-- ==== Sys2Proof/Laws/State.lean ====
section
/-! SUPPORT. What each named state update leaves in each field: one lemma per field and update, true by definition. -/

namespace Sys2Proof.Machine

/-! `Emit(b)` (R38) appends to `OUT` and changes nothing else. -/

@[simp] theorem emit_nBits (b : Byte) (s : State) : (emit b s).nBits = s.nBits := rfl
@[simp] theorem emit_nextFree (b : Byte) (s : State) : (emit b s).nextFree = s.nextFree := rfl
@[simp] theorem emit_maxBits (b : Byte) (s : State) : (emit b s).maxBits = s.maxBits := rfl
@[simp] theorem emit_blockMode (b : Byte) (s : State) : (emit b s).blockMode = s.blockMode := rfl
@[simp] theorem emit_oldcode (b : Byte) (s : State) : (emit b s).oldcode = s.oldcode := rfl
@[simp] theorem emit_finchar (b : Byte) (s : State) : (emit b s).finchar = s.finchar := rfl
@[simp] theorem emit_phase (b : Byte) (s : State) : (emit b s).phase = s.phase := rfl
@[simp] theorem emit_status (b : Byte) (s : State) : (emit b s).status = s.status := rfl
@[simp] theorem emit_warnTrunc (b : Byte) (s : State) : (emit b s).warnTrunc = s.warnTrunc := rfl
@[simp] theorem emit_src (b : Byte) (s : State) : (emit b s).src = s.src := rfl
@[simp] theorem emit_pos (b : Byte) (s : State) : (emit b s).pos = s.pos := rfl
@[simp] theorem emit_buf (b : Byte) (s : State) : (emit b s).buf = s.buf := rfl
@[simp] theorem emit_bitOff (b : Byte) (s : State) : (emit b s).bitOff = s.bitOff := rfl
@[simp] theorem emit_grpCnt (b : Byte) (s : State) : (emit b s).grpCnt = s.grpCnt := rfl
@[simp] theorem emit_faultCode (b : Byte) (s : State) : (emit b s).faultCode = s.faultCode := rfl
@[simp] theorem emit_faultPos (b : Byte) (s : State) : (emit b s).faultPos = s.faultPos := rfl
@[simp] theorem emit_stack (b : Byte) (s : State) : (emit b s).stack = s.stack := rfl
@[simp] theorem emit_table (b : Byte) (s : State) : (emit b s).table = s.table := rfl
@[simp] theorem emit_h0 (b : Byte) (s : State) : (emit b s).h0 = s.h0 := rfl
@[simp] theorem emit_h1 (b : Byte) (s : State) : (emit b s).h1 = s.h1 := rfl
@[simp] theorem emit_p0 (b : Byte) (s : State) : (emit b s).p0 = s.p0 := rfl
@[simp] theorem emit_realign (b : Byte) (s : State) : (emit b s).realign = s.realign := rfl
@[simp] theorem emit_rst (b : Byte) (s : State) : (emit b s).rst = s.rst := rfl
@[simp] theorem emit_input (b : Byte) (s : State) : (emit b s).input = s.input := rfl
@[simp] theorem emit_term (b : Byte) (s : State) : (emit b s).term = s.term := rfl
@[simp] theorem emit_requests (b : Byte) (s : State) : (emit b s).requests = s.requests := rfl
@[simp] theorem emit_out (b : Byte) (s : State) : (emit b s).out = s.out ++ [b] := rfl
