theorem skipBits_cases (fuel n : Nat) (s : State)
    (hf : 2 * n + (if avail s = 0 then 1 else 0) ≤ fuel ∨ n = 0) :
    ∃ a t, skipBits fuel n s = .ok a t ∧ SkipResult n s a t := by
  induction fuel generalizing n s with
  | zero =>
    have hn : n = 0 := by omega
    subst hn
    exact ⟨.ok, s, by simp [skipBits], by constructor <;> simp [Skipped.zero]⟩
  | succ k ih =>
    by_cases hn : n = 0
    · subst hn
      exact ⟨.ok, s, by simp [skipBits], by constructor <;> simp [Skipped.zero]⟩
    by_cases ha : avail s = 0
    · have hb : s.buf = [] := (avail_eq_zero s).1 ha
      rcases fetchByte_cases s with ⟨b, rest, h1, h2, h3⟩ | ⟨h1, h3⟩ | ⟨h1, h2, ht, h3⟩ | ⟨h1, h2, ht, h3⟩
      · have hav : avail { s with input := rest, requests := s.requests + 1, buf := s.buf ++ [b] } ≠ 0 := by
          rw [ne_eq, avail_eq_zero]; simp
        obtain ⟨a, t, hr, hs⟩ := ih n { s with input := rest, requests := s.requests + 1, buf := s.buf ++ [b] }
          (by left; rw [if_neg hav]; rw [if_pos ha] at hf; omega)
        refine ⟨a, t, by rw [skipBits]; simp [hn, ha, h3, hr], ?_⟩
        constructor
        · rw [hs.frame]
        · exact fun h => hs.ok h
        · exact fun h => hs.short h
        · exact fun h => ⟨(hs.eos h).1, by simpa [ending] using (hs.eos h).2⟩
        · exact fun h => ⟨(hs.err h).1, (hs.err h).2.1, by simpa [ending] using (hs.err h).2.2⟩
        · intro hB
          apply hs.buffer
          obtain ⟨q1, q2, q3⟩ := hB
          refine ⟨by simp [hb, Config.bufBytes], by simp, ?_⟩
          exact q3
        · intro hz
          obtain ⟨q1, q2⟩ := hs.cursor (by simp)
          exact ⟨q1.fetched hn hb (hz hb) h1 h2, by rw [q2]; simp only [bitsLeft, pending_fetched h1 h2]⟩
      · have hp := pending_empty hb (.inl h1)
        refine ⟨.eos, s, by rw [skipBits]; simp [hn, ha, h3], ?_⟩
        refine ⟨rfl, by simp, by simp [hb]; omega, by simp [h1, ending], by simp, fun h => h, fun hz => ?_⟩
        have := Skipped.ended (t := s) hn hp (hz hb) rfl hb rfl (by simp [h1, ending]) (by simp [h1]) (by simp [h1])
        exact ⟨this.1, by simp [this.2]⟩
      · have hp := pending_empty hb (.inr h2)
        refine ⟨.eos, { s with src := .eos, requests := s.requests + 1 }, by rw [skipBits]; simp [hn, ha, h3], ?_⟩
        refine ⟨rfl, by simp, by simp [hb]; omega, by simp [h1, ht, ending], by simp, ?_, fun hz => ?_⟩
        · exact fun h => h
        · have := Skipped.ended (t := { s with src := .eos, requests := s.requests + 1 }) hn hp (hz hb) rfl hb rfl
            (by simp [h1, ht, ending]) (by simp [h1, h2]) (by simp [h1, h2])
          exact ⟨this.1, by simp [this.2]⟩
      · have hp := pending_empty hb (.inr h2)
        refine ⟨.err, { s with src := .err, requests := s.requests + 1 }, by rw [skipBits]; simp [hn, ha, h3], ?_⟩
        refine ⟨rfl, by simp, by simp [hb]; omega, by simp, by simp [h1, h2, ht, ending], ?_, fun hz => ?_⟩
        · exact fun h => h
        · have := Skipped.ended (t := { s with src := .err, requests := s.requests + 1 }) hn hp (hz hb) rfl hb rfl
            (by simp [h1, ht, ending]) (by simp [h1, h2]) (by simp [h1, h2])
          exact ⟨this.1, by simp [this.2]⟩
    · have hm : 0 < min n (avail s) := by omega
      have hle : min n (avail s) ≤ avail s := Nat.min_le_right ..
      have hle2 : min n (avail s) ≤ n := Nat.min_le_left ..
      obtain ⟨a, t, hr, hs⟩ := ih (n - min n (avail s)) (advance (min n (avail s)) s) (by
        by_cases hz : n - min n (avail s) = 0
        · exact .inr hz
        · left; rw [if_neg ha] at hf; split <;> omega)
      refine ⟨a, t, by rw [skipBits]; simp [hn, ha, hr], ?_⟩
      constructor
      · rw [hs.frame]; rfl
      · intro h; obtain ⟨p, q⟩ := hs.ok h
        refine ⟨?_, q⟩
        rw [p, advance_pos]; omega
      · intro h; obtain ⟨p, q, r⟩ := hs.short h
        simp only [advance_pos] at q r
        exact ⟨p, by omega, by omega⟩
      · exact fun h => hs.eos h
      · exact fun h => hs.err h
      · exact fun hB => hs.buffer (advance_bufferOk hle hB)
      · intro hz
        obtain ⟨q1, q2⟩ := hs.cursor (by
          intro hb
          rw [avail_eq] at hle
          simp only [advance_buf, List.drop_eq_nil_iff] at hb
          have : (s.bitOff.toNat + min n (avail s)) % 8 = 0 := by rw [avail_eq] at *; omega
          simp only [advance_bitOff, this])
        obtain ⟨q3, q4⟩ := q1.advanced hm
        exact ⟨q3, q2.trans q4⟩

/-- What `REALIGN_SKIP(w_old)` can do (R60): nothing under `NONE`; a skip of the rest of the group under `GROUP8`. -/
theorem realignSkip_cases (wOld : Nat) (s : State) :
    (s.realign = .none ∧ realignSkip wOld s = .ok .ok s) ∨
    (s.realign = .group8 ∧ ∃ a t, realignSkip wOld s = .ok a t ∧
      SkipResult (skipLength s.grpCnt wOld) { s with grpCnt := 0#3 } a t) := by
  unfold realignSkip
  rcases hr : s.realign with _ | _
  · exact .inl ⟨rfl, rfl⟩
  · right
    refine ⟨rfl, ?_⟩
    apply skipBits_cases
    left; split <;> omega

theorem SkipResult.forward {n : Nat} {s t : State} {a : FetchAns} (h : SkipResult n s a t) : s.pos ≤ t.pos := by
  by_cases ha : a = .ok
  · have := (h.ok ha).1
    omega
  · exact (h.short ha).2.1

theorem realignSkip_frame {wOld : Nat} {s t : State} {a : FetchAns} (h : realignSkip wOld s = .ok a t) :
    ReaderFrame s t := by
  rcases realignSkip_cases wOld s with ⟨_, hc⟩ | ⟨_, a', t', hc, hs⟩
  · rw [hc] at h; injection h with _ h2; subst h2; rfl
  · rw [hc] at h; injection h with _ h2; subst h2
    unfold ReaderFrame; rw [hs.frame]

end Sys2Proof.Machine
end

----

WHAT THE TASK REQUIRES => Everything from the first line of the entries above through the line with "s.nextFree := rfl" is to be reproduced exactly, and nothing else.

ANSWER SECTION =>
-- ==== Sys2Proof/Laws/State.lean ====
section
/-! SUPPORT. What each named state update leaves in each field: one lemma per field and update, true by definition. -/

namespace Sys2Proof.Machine

/-! `Emit(b)` (R38) appends to `OUT` and changes nothing else. -/

@[simp] theorem emit_nBits (b : Byte) (s : State) : (emit b s).nBits = s.nBits := rfl
@[simp] theorem emit_nextFree (b : Byte) (s : State) : (emit b s).nextFree = s.nextFree := rfl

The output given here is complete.